If you’re like most people, you’ve never heard of neurofibromatosis (NF). Neither had JoAnne Pastel and Bill Dunlap, of Wayzata, until their 5-month-old daughter, Jacqueline, was diagnosed with the tumor-causing disorder, for which there is no known cure.
Although NF is more common than type 1 diabetes, patients can find treatment at only four U.S. clinics. Thankfully for Jacqueline and her family, two national NF leaders—pediatric hematologist-oncologist Chris Moertel, M.D., and cancer geneticist David Largaespada, Ph.D.—work at the University of Minnesota. Together they lead the Minnesota Neurofibromatosis Clinic Without Walls and are working on three government-sponsored research projects studying NF-related cancer and scoliosis.
“Neurofibromatoses are associated with brain and nervous system tumors, learning disability, deafness, cataracts, blindness, and bone-growth disorders,” says Moertel. NF research, he says, could help the 100,000 Americans affected by NF, as well as an additional 65 million who have cancer and 35 million with learning disabilities.

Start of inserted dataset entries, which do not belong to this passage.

-- ==== Sys2Proof/Certificates/Slice0/Obligations.lean ====
section
/-!
DEFINITION. The statements for the provers: what each command of the table does, from the manual's numbered rules, what it
leaves unchanged, and the invariant that every step keeps.
-/
open Sys2Proof Sys2Proof.Machine

/-- Every command at the front of the queue is run on the state with the queue's rest: a command takes its effect in the
order in which it was queued (log entry 1: the queue is the model's form of the outside world). -/
def Obligations.StepRunsTheFrontCommand : Prop :=
  ∀ (c : Instr) (cs : List Instr) (s : State), step { s with pending := c :: cs } = exec c { s with pending := cs }

/-- R9, R27, R529: on an empty queue one period of the 100 MHz reference passes (log entry 1, the model's choice): the tick
count that RAS time is counted from grows by one, the slot count by the slots of the period, each island counts a
millisecond of operating time at every 100,000th tick while main power is good, and nothing else changes. -/
def Obligations.IdleStepCountsOnePeriod : Prop :=
  ∀ s : State, s.pending = [] →
    ∃ t, step s = .next t ∧ t.ticks = s.ticks + 1 ∧ t.slot = (s.slot + slotsPerTick s) % 2 ^ 64 ∧
      (∀ die, (t.island die).ms = (s.island die).ms + (if s.powered = true ∧ (s.ticks + 1) % 100000 = 0 then 1 else 0)) ∧
      (∀ die, (t.island die).cycles = (s.island die).cycles ∧ (t.island die).calValid = (s.island die).calValid) ∧
      Changes [.ticks, .slot, .islandA, .islandB] s t

/-- No command of the table faults or is refused: each gives a next state, from every state. -/
def Obligations.EveryCommandAnswersNext : Prop :=
  ∀ (c : Instr) (s : State), ∃ t, exec c s = .next t

/-- The state before main power is good: unpowered, no command waiting, no message in flight, every site, hub and partition
at its reset values, the flashes erased and the MRAMs blank (log entries 8 and 11: the values the manual does not give are
the model's), and the invariant of the tables holds. -/
def Obligations.ResetStateIsSound : Prop :=
  Sys2Proof.Inv State.reset = true ∧ State.reset.powered = false ∧ State.reset.pending = [] ∧ State.reset.sent = [] ∧
    State.reset.stop.state = 0 ∧ State.reset.win.nextSeq = 1 ∧ (∀ k, State.reset.senOf k = {}) ∧ (∀ k, State.reset.hubOf k = {}) ∧
    (∀ k, State.reset.partOf k = {}) ∧ (∀ die a, Sparse.get 0 (State.reset.mram die) a = 0) ∧
    (∀ die a, Sparse.get 0xFF (State.reset.flash die) a = 0xFF)

/-- R26, R492 and the canonical form of every table: from every state that meets the invariant, whatever command stands at
the front of the queue (or none), the next state meets it: every memory and every sparse table in canonical form, the
SEQUENCE of the next accepted command a 32-bit number that is never 0, the active manager that of edge die A or B. -/
def Obligations.EveryStepKeepsTheInvariant : Prop :=
  ∀ s t : State, Sys2Proof.Inv s = true → step s = .next t → Sys2Proof.Inv t = true

/-- The frame of every command: what it leaves unchanged. `touches` lists, command by command, the fields it may change;
every other register, table, memory and counter of the block is as before. -/
def Obligations.CommandsChangeOnlyTheirFields : Prop :=
  ∀ (c : Instr) (s t : State), exec c s = .next t → Changes (touches c) s t

/-- R9, R406, R407: no command touches the queue of waiting commands or the reference clock's tick count, the
configuration flashes are written by IMAGE_STAGE only, and the tier-2 memory's and MRAM's owners are as `touches` says. -/
def Obligations.QueueClockAndFlashKept : Prop :=
  ∀ (c : Instr) (s t : State), exec c s = .next t → t.pending = s.pending ∧ t.ticks = s.ticks ∧
    ((∀ seq, c ≠ .imageStage seq) → t.flashA = s.flashA ∧ t.flashB = s.flashB)

/-- R406: a chunk staged by IMAGE_STAGE leaves every byte of the slot that runs as it was, in both flashes, and a loss of
main power leaves the flashes and both copies of the boot control record as they were. -/
def Obligations.StagingNeverWritesTheActiveSlot : Prop :=
  (∀ (seq : Nat) (s t : State) (die a : Nat), Sys2Proof.Inv s = true → die ≤ 1 → (s.mgr s.active).slot < 2 → exec (.imageStage seq) s = .next t →
     slotSize * (s.mgr s.active).slot ≤ a → a < slotSize * ((s.mgr s.active).slot + 1) →
     Sparse.get 0xFF (t.flash die) a = Sparse.get 0xFF (s.flash die) a) ∧
  (∀ s : State, ∃ t, exec .mainPowerLoss s = .next t ∧ t.flashA = s.flashA ∧ t.flashB = s.flashB ∧ t.mramA = s.mramA ∧ t.mramB = s.mramB)

/-- R74: when TCG_WAKE_ACK has not risen within 10 µs (the row's event, log entry 2), the alarm clock-generator-unresponsive
is raised, the waiting accesses complete with WAKE_TIMEOUT, and SEN_WAKE_REQ stays raised until the acknowledge arrives. -/
def Obligations.WakeTimeoutCompletesTheWaitingAccess : Prop :=
  ∀ (site : Nat) (s : State), Sys2Proof.Inv s = true → (s.senOf site).wakeState = 1 → (s.senOf site).wake = true →
    (∃ t, exec (.wakeTimeout site) s = .next t ∧ bitOf 1 (t.senOf site).alarm = true ∧
      (t.senOf site).wake = true ∧ (t.senOf site).wakeState = 1 ∧ (t.senOf site).wakeWaiting = [] ∧
      t.answers = s.answers ++ (s.senOf site).wakeWaiting.filterMap fun m => match m with
        | .read u _ _ g => some { unit := u, opcode := 1, tag := g, status := 2, words := [] }
        | .write u _ _ g => some { unit := u, opcode := 2, tag := g, status := 2, words := [] }
        | .programWrite u _ _ g => some { unit := u, opcode := 0x10, tag := g, status := 2, words := [] }
        | .programRead u _ _ g => some { unit := u, opcode := 0x11, tag := g, status := 2, words := [] }
        | _ => none) ∧
    ((s.senOf site).inReset = false → ∃ t, exec (.tcgWakeAckRise site) s = .next t ∧ (t.senOf site).wake = false)

/-- R378, R379, R512, R524, R529. -/
def Obligations.PowerAndBackup : Prop :=
  (∀ (p : PowerUp) (s : State), s.powered = false →
     ∃ t, exec (.mainPowerGood p) s = .next t ∧ t.powered = true ∧ t.rasAtA = s.ticks ∧ t.rasAtB = s.ticks ∧
       (s.islandA.cycles + 1) % 2 ^ 32 ≤ t.islandA.cycles ∧ s.islandA.ms ≤ t.islandA.ms ∧
       (p.edgeB = true → (s.islandB.cycles + 1) % 2 ^ 32 ≤ t.islandB.cycles ∧ s.islandB.ms ≤ t.islandB.ms) ∧
       (p.edgeB = false → t.islandB = s.islandB)) ∧
  (∀ s : State, s.powered = true →
     ∃ t, exec .mainPowerLoss s = .next t ∧ t.powered = false ∧ t.sen = [] ∧ t.hub = [] ∧ t.part = [] ∧ t.health = [] ∧
       t.dram = [] ∧ t.recorder = {} ∧ t.win = {} ∧ t.sent = [] ∧ t.boot = {} ∧ t.mgrA.running = false ∧ t.mgrB.running = false ∧
       t.flashA = s.flashA ∧ t.flashB = s.flashB ∧ t.setA = s.setA ∧ t.setB = s.setB ∧ t.mramA = s.mramA ∧ t.mramB = s.mramB ∧
       t.islandA.cycles = s.islandA.cycles ∧ t.islandA.ms = s.islandA.ms ∧ t.islandA.calValid = s.islandA.calValid ∧
       t.islandB.cycles = s.islandB.cycles ∧ t.islandB.ms = s.islandB.ms ∧ t.islandB.calValid = s.islandB.calValid ∧
       t.ticks = s.ticks ∧ t.pending = s.pending) ∧
  (∀ (die : Nat) (s : State), die ≤ 1 →
     ∃ t, exec (.backupSupplyLoss die) s = .next t ∧ (t.island die).vbatLow = true ∧ t.island (1 - die) = s.island (1 - die) ∧
       (s.powered = true → (t.island die).cycles = (s.island die).cycles ∧ (t.island die).ms = (s.island die).ms) ∧
       (s.powered = false → (t.island die).cycles = 0 ∧ (t.island die).ms = 0 ∧ (t.island die).calValid = false)) ∧
  (∀ (written : Nat) (s : State), s.powered = true → s.warn = false →
     ∃ t, exec (.pwrWarnN written) s = .next t ∧ t.warn = true ∧ t.noRuns = true ∧ t.setBusy = none ∧ t.powered = true) ∧
  (∀ s : State, s.warn = true →
     ∃ t, exec .pwrWarnReturn s = .next t ∧ t.warn = false ∧ t.noRuns = s.noRuns)
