theorem finishRelease_get {φ : Fld} (hφ : φ ∉ finishReleaseF) (s : State)  :
    φ.get (finishRelease s) = φ.get s := by
  have h0 := @completeAll_get φ (Fld.mono hφ rfl)
  have h1 := @openNext_get φ (Fld.mono hφ rfl)
  have h2 := @record_get φ (Fld.mono hφ rfl)
  have h3 := @resumePasses_get φ (Fld.mono hφ rfl)
  have h4 := @setSlot_get φ (Fld.mono hφ rfl)
  have h5 := @setStop_get φ (Fld.mono hφ rfl)
  have h6 := @tryCommit_get φ (Fld.mono hφ rfl)
  unfold finishRelease
  with_reducible
    repeat' first
    | rfl | refine (h0 _ _ _ _).trans ?_ | refine (h1 _ _).trans ?_ | refine (h2 _ _ _).trans ?_
    | refine (h3 _).trans ?_ | refine (h4 _ _).trans ?_ | refine (h5 _ _).trans ?_ | refine (h6 _ _).trans ?_
    | refine (each_get _ _ (fun _ _ => ?_) _).trans ?_ | refine get_ite_of (fun _ => ?_) (fun _ => ?_) | split
    | dsimp only

theorem releaseStop_get {φ : Fld} (hφ : φ ∉ finishReleaseF) (cause : Nat) (seqs : List Nat) (s : State)  :
    φ.get (releaseStop cause seqs s) = φ.get s := by
  have h0 := @completeAll_get φ (Fld.mono hφ rfl)
  have h1 := @finishRelease_get φ (hφ)
  have h2 := @modSen_get φ (Fld.mono hφ rfl)
  have h3 := @modStop_get φ (Fld.mono hφ rfl)
  have h4 := @sendAll_get φ (Fld.mono hφ rfl)
  unfold releaseStop
  with_reducible
    repeat' first
    | rfl | refine (h0 _ _ _ _).trans ?_ | refine (h1 _).trans ?_ | refine (h2 _ _ _).trans ?_
    | refine (h3 _ _).trans ?_ | refine (h4 _ _).trans ?_ | refine (each_get _ _ (fun _ _ => ?_) _).trans ?_
    | refine (foldl_get _ _ (fun _ _ => ?_) _).trans ?_ | refine (foldl_fst_get _ _ (fun _ _ => ?_) _).trans ?_
    | refine (foldl_snd_get _ _ (fun _ _ => ?_) _).trans ?_ | refine get_ite_of (fun _ => ?_) (fun _ => ?_) | split
    | dsimp only

theorem endPasses_get {φ : Fld} (hφ : φ ∉ discardRunF) (p reason : Nat) (s : State)  :
    φ.get (endPasses p reason s) = φ.get s := by
  have h0 := @discardRun_get φ (hφ)
  have h1 := @modHub_get φ (Fld.mono hφ rfl)
  unfold endPasses
  with_reducible
    repeat' first
    | rfl | refine (h0 _ _ _).trans ?_ | refine (h1 _ _ _).trans ?_ | refine (each_get _ _ (fun _ _ => ?_) _).trans ?_
    | refine get_ite_of (fun _ => ?_) (fun _ => ?_) | split | dsimp only

/-- Fields that cancelScreens may change. -/
def cancelScreensF : List Fld :=
  logF ++ ([.sen, .hub, .part, .screens, .screenReqs] : List Fld)

theorem cancelScreens_get {φ : Fld} (hφ : φ ∉ cancelScreensF) (p : Nat) (s : State)  :
    φ.get (cancelScreens p s) = φ.get s := by
  have h0 := @cancelScreen_get φ (Fld.mono hφ rfl)
  have h1 := @endPasses_get φ (Fld.mono hφ rfl)
  have h2 := @setScreenReqs_get φ (Fld.mono hφ rfl)
  unfold cancelScreens
  with_reducible
    repeat' first
    | rfl | refine (h0 _ _).trans ?_ | refine (h1 _ _ _).trans ?_ | refine (h2 _ _).trans ?_
    | refine (each_get _ _ (fun _ _ => ?_) _).trans ?_ | refine get_ite_of (fun _ => ?_) (fun _ => ?_) | split
    | dsimp only

/-- Fields that abandonSwap may change. -/
def abandonSwapF : List Fld :=
  logF ++ ([.journalSeq, .journal, .health, .sparesLow, .part, .xlat0, .xlat1, .routes0, .routes1] : List Fld)

theorem abandonSwap_get {φ : Fld} (hφ : φ ∉ abandonSwapF) (p : Nat) (w : Swap) (s : State)  :
    φ.get (abandonSwap p w s) = φ.get s := by
  have h0 := @changeSite_get φ (Fld.mono hφ rfl)
  have h1 := @completeAll_get φ (Fld.mono hφ rfl)
  have h2 := @restoreBank_get φ (Fld.mono hφ rfl)
  unfold abandonSwap
  with_reducible
    repeat' first
    | rfl | refine (h0 _ _ _ _ _).trans ?_ | refine (h1 _ _ _ _).trans ?_ | refine (h2 _ _ _).trans ?_
    | refine get_ite_of (fun _ => ?_) (fun _ => ?_) | split | dsimp only

theorem abandonSwaps_get {φ : Fld} (hφ : φ ∉ abandonSwapF) (p : Nat) (s : State)  :
    φ.get (abandonSwaps p s) = φ.get s := by
  have h0 := @abandonSwap_get φ (hφ)
  have h1 := @modPart_get φ (Fld.mono hφ rfl)
  unfold abandonSwaps
  with_reducible
    repeat' first
    | rfl | refine (h0 _ _ _).trans ?_ | refine (h1 _ _ _).trans ?_ | refine (each_get _ _ (fun _ _ => ?_) _).trans ?_
    | refine get_ite_of (fun _ => ?_) (fun _ => ?_) | split | dsimp only

/-- Fields that putStepRec may change. -/
def putStepRecF : List Fld :=
  logF ++ ([.journalSeq, .journal, .part, .gcount] : List Fld)

theorem putStepRec_get {φ : Fld} (hφ : φ ∉ putStepRecF) (p : Nat) (r : StepRec) (s : State)  :
    φ.get (putStepRec p r s) = φ.get s := by
  have h0 := @countGlobal_get φ (Fld.mono hφ rfl)
  have h1 := @journalize_get φ (Fld.mono hφ rfl)
  have h2 := @modPart_get φ (Fld.mono hφ rfl)
  have h3 := @raiseAlert_get φ (Fld.mono hφ rfl)
  have h4 := @record_get φ (Fld.mono hφ rfl)
  unfold putStepRec
  with_reducible
    repeat' first
    | rfl | refine (h0 _ _ _ _).trans ?_ | refine (h1 _ _ _ _ _ _ _).trans ?_ | refine (h2 _ _ _).trans ?_
    | refine (h3 _ _).trans ?_ | refine (h4 _ _ _).trans ?_ | refine get_ite_of (fun _ => ?_) (fun _ => ?_) | split
    | dsimp only

/-- Fields that abortSteps may change. -/
def abortStepsF : List Fld :=
  logF ++ ([.journalSeq, .journal, .hub, .part, .gcount] : List Fld)

theorem abortSteps_get {φ : Fld} (hφ : φ ∉ abortStepsF) (p : Nat) (replay : Bool) (s : State)  :
    φ.get (abortSteps p replay s) = φ.get s := by
  have h0 := @modHub_get φ (Fld.mono hφ rfl)
  have h1 := @modPart_get φ (Fld.mono hφ rfl)
  have h2 := @putStepRec_get φ (Fld.mono hφ rfl)
  unfold abortSteps
  with_reducible
    repeat' first
    | rfl | refine (h0 _ _ _).trans ?_ | refine (h1 _ _ _).trans ?_ | refine (h2 _ _ _).trans ?_
    | refine (each_get _ _ (fun _ _ => ?_) _).trans ?_ | refine get_ite_of (fun _ => ?_) (fun _ => ?_) | split
    | dsimp only

theorem finishSnapshot_get {φ : Fld} (hφ : φ ∉ acceptF) (p : Nat) (s : State)  :
    φ.get (finishSnapshot p s) = φ.get s := by
  have h0 := @complete_get φ (Fld.mono hφ rfl)
  have h1 := @modPart_get φ (Fld.mono hφ rfl)
  have h2 := @record_get φ (Fld.mono hφ rfl)
  unfold finishSnapshot
  with_reducible
    repeat' first
    | rfl | refine (h0 _ _ _ _).trans ?_ | refine (h1 _ _ _).trans ?_ | refine (h2 _ _ _).trans ?_
    | refine (each_get _ _ (fun _ _ => ?_) _).trans ?_ | refine get_ite_of (fun _ => ?_) (fun _ => ?_) | split
    | dsimp only

theorem cutSnapshot_get {φ : Fld} (hφ : φ ∉ acceptF) (p : Nat) (s : State)  :
    φ.get (cutSnapshot p s) = φ.get s := by
  have h0 := @finishSnapshot_get φ (hφ)
  have h1 := @modPart_get φ (Fld.mono hφ rfl)
  unfold cutSnapshot
  with_reducible
    repeat' first
    | rfl | refine (h0 _ _).trans ?_ | refine (h1 _ _ _).trans ?_ | refine (foldl_get _ _ (fun _ _ => ?_) _).trans ?_
    | refine (foldl_fst_get _ _ (fun _ _ => ?_) _).trans ?_ | refine (foldl_snd_get _ _ (fun _ _ => ?_) _).trans ?_
    | refine get_ite_of (fun _ => ?_) (fun _ => ?_) | split | dsimp only

/-- Fields that takeSnapshot may change. -/
def takeSnapshotF : List Fld :=
  logF ++ ([.sen, .part] : List Fld)

theorem takeSnapshot_get {φ : Fld} (hφ : φ ∉ takeSnapshotF) (p cause seq : Nat) (path : List Edge) (s : State)  :
    φ.get (takeSnapshot p cause seq path s) = φ.get s := by
  have h0 := @finishSnapshot_get φ (Fld.mono hφ rfl)
  have h1 := @modPart_get φ (Fld.mono hφ rfl)
  have h2 := @sendAll_get φ (Fld.mono hφ rfl)
  have h3 := @waitWake_get φ (Fld.mono hφ rfl)
  unfold takeSnapshot
  with_reducible
    repeat' first
    | rfl | refine (h0 _ _).trans ?_ | refine (h1 _ _ _).trans ?_ | refine (h2 _ _).trans ?_
    | refine (h3 _ _ _).trans ?_ | refine (each_get _ _ (fun _ _ => ?_) _).trans ?_
    | refine get_ite_of (fun _ => ?_) (fun _ => ?_) | split | dsimp only

theorem goDown_get {φ : Fld} (hφ : φ ∉ acceptF) (p reason : Nat) (s : State)  :
    φ.get (goDown p reason s) = φ.get s := by
  have h0 := @modPart_get φ (Fld.mono hφ rfl)
  have h1 := @raiseAlert_get φ (Fld.mono hφ rfl)
  have h2 := @record_get φ (Fld.mono hφ rfl)
  unfold goDown
  with_reducible
    repeat' first
    | rfl | refine (h0 _ _ _).trans ?_ | refine (h1 _ _).trans ?_ | refine (h2 _ _ _).trans ?_
    | refine get_ite_of (fun _ => ?_) (fun _ => ?_) | split | dsimp only

theorem recordPoison_get {φ : Fld} (hφ : φ ∉ acceptF) (p : Nat) (s : State)  :
    φ.get (recordPoison p s) = φ.get s := by
  have h0 := @modPart_get φ (Fld.mono hφ rfl)
  have h1 := @raiseAlert_get φ (Fld.mono hφ rfl)
  have h2 := @recordFrom_get φ (hφ)
  unfold recordPoison
  with_reducible
    repeat' first
    | rfl | refine (h0 _ _ _).trans ?_ | refine (h1 _ _).trans ?_ | refine (h2 _ _ _ _).trans ?_
    | refine get_ite_of (fun _ => ?_) (fun _ => ?_) | split | dsimp only

theorem failFence_get {φ : Fld} (hφ : φ ∉ chargeF) (p result : Nat) (failed : List Nat) (s : State)  :
    φ.get (failFence p result failed s) = φ.get s := by
  have h0 := @chargeLoss_get φ (hφ)
  have h1 := @completeAll_get φ (Fld.mono hφ rfl)
  have h2 := @goDown_get φ (Fld.mono hφ rfl)
  have h3 := @modPart_get φ (Fld.mono hφ rfl)
  have h4 := @record_get φ (Fld.mono hφ rfl)
  have h5 := @recordPoison_get φ (Fld.mono hφ rfl)
  unfold failFence
  with_reducible
    repeat' first
    | rfl | refine (h0 _ _).trans ?_ | refine (h1 _ _ _ _).trans ?_ | refine (h2 _ _ _).trans ?_
    | refine (h3 _ _ _).trans ?_ | refine (h4 _ _ _).trans ?_ | refine (h5 _ _).trans ?_
    | refine (each_get _ _ (fun _ _ => ?_) _).trans ?_ | refine get_ite_of (fun _ => ?_) (fun _ => ?_) | split
    | dsimp only

/-- Fields that yieldToFence may change. -/
def yieldToFenceF : List Fld :=
  logF ++ ([.slot, .journalSeq, .journal, .health, .unflushed, .deepPassed, .marginPrev, .sparesLow, .sen, .hub,
    .part, .xlat0, .xlat1, .routes0, .routes1, .screens, .screenReqs, .stop, .gcount] : List Fld)

theorem yieldToFence_get {φ : Fld} (hφ : φ ∉ yieldToFenceF) (p : Nat) (s : State)  :
    φ.get (yieldToFence p s) = φ.get s := by
  have h0 := @abandonSwaps_get φ (Fld.mono hφ rfl)
  have h1 := @cancelScreens_get φ (Fld.mono hφ rfl)
  have h2 := @cutSnapshot_get φ (Fld.mono hφ rfl)
  have h3 := @releaseStop_get φ (Fld.mono hφ rfl)
  unfold yieldToFence
  with_reducible
    repeat' first
    | rfl | refine (h0 _ _).trans ?_ | refine (h1 _ _).trans ?_ | refine (h2 _ _).trans ?_
    | refine (h3 _ _ _).trans ?_ | refine get_ite_of (fun _ => ?_) (fun _ => ?_) | split | dsimp only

Following Jacqueline’s diagnosis, Moertel helped to calm her parents’ fears at an annual University-sponsored NF symposium. “After talking with Dr. Moertel, I felt like a ton of bricks had been lifted off our shoulders,” says JoAnne.
Today Jacqueline’s parents bring the now 2-year-old—“an outgoing social butterfly”—to be seen by Moertel and his team of specialists, who monitor her tumors.
The family also has visited Largaespada’s lab to see his research firsthand. “I feel like they’re going to come up with something to slow down the tumors,” JoAnne says.
Meanwhile, she is doing what she can, too. She is working to build awareness of the disorder, even adding “Nina,” a character with NF, to her line of children’s books called Bur Bur and Friends®.
“We want to help them as much as we can,” she says of the team at University of Minnesota Amplatz Children’s Hospital. “They know us. They know their patients. They truly care.”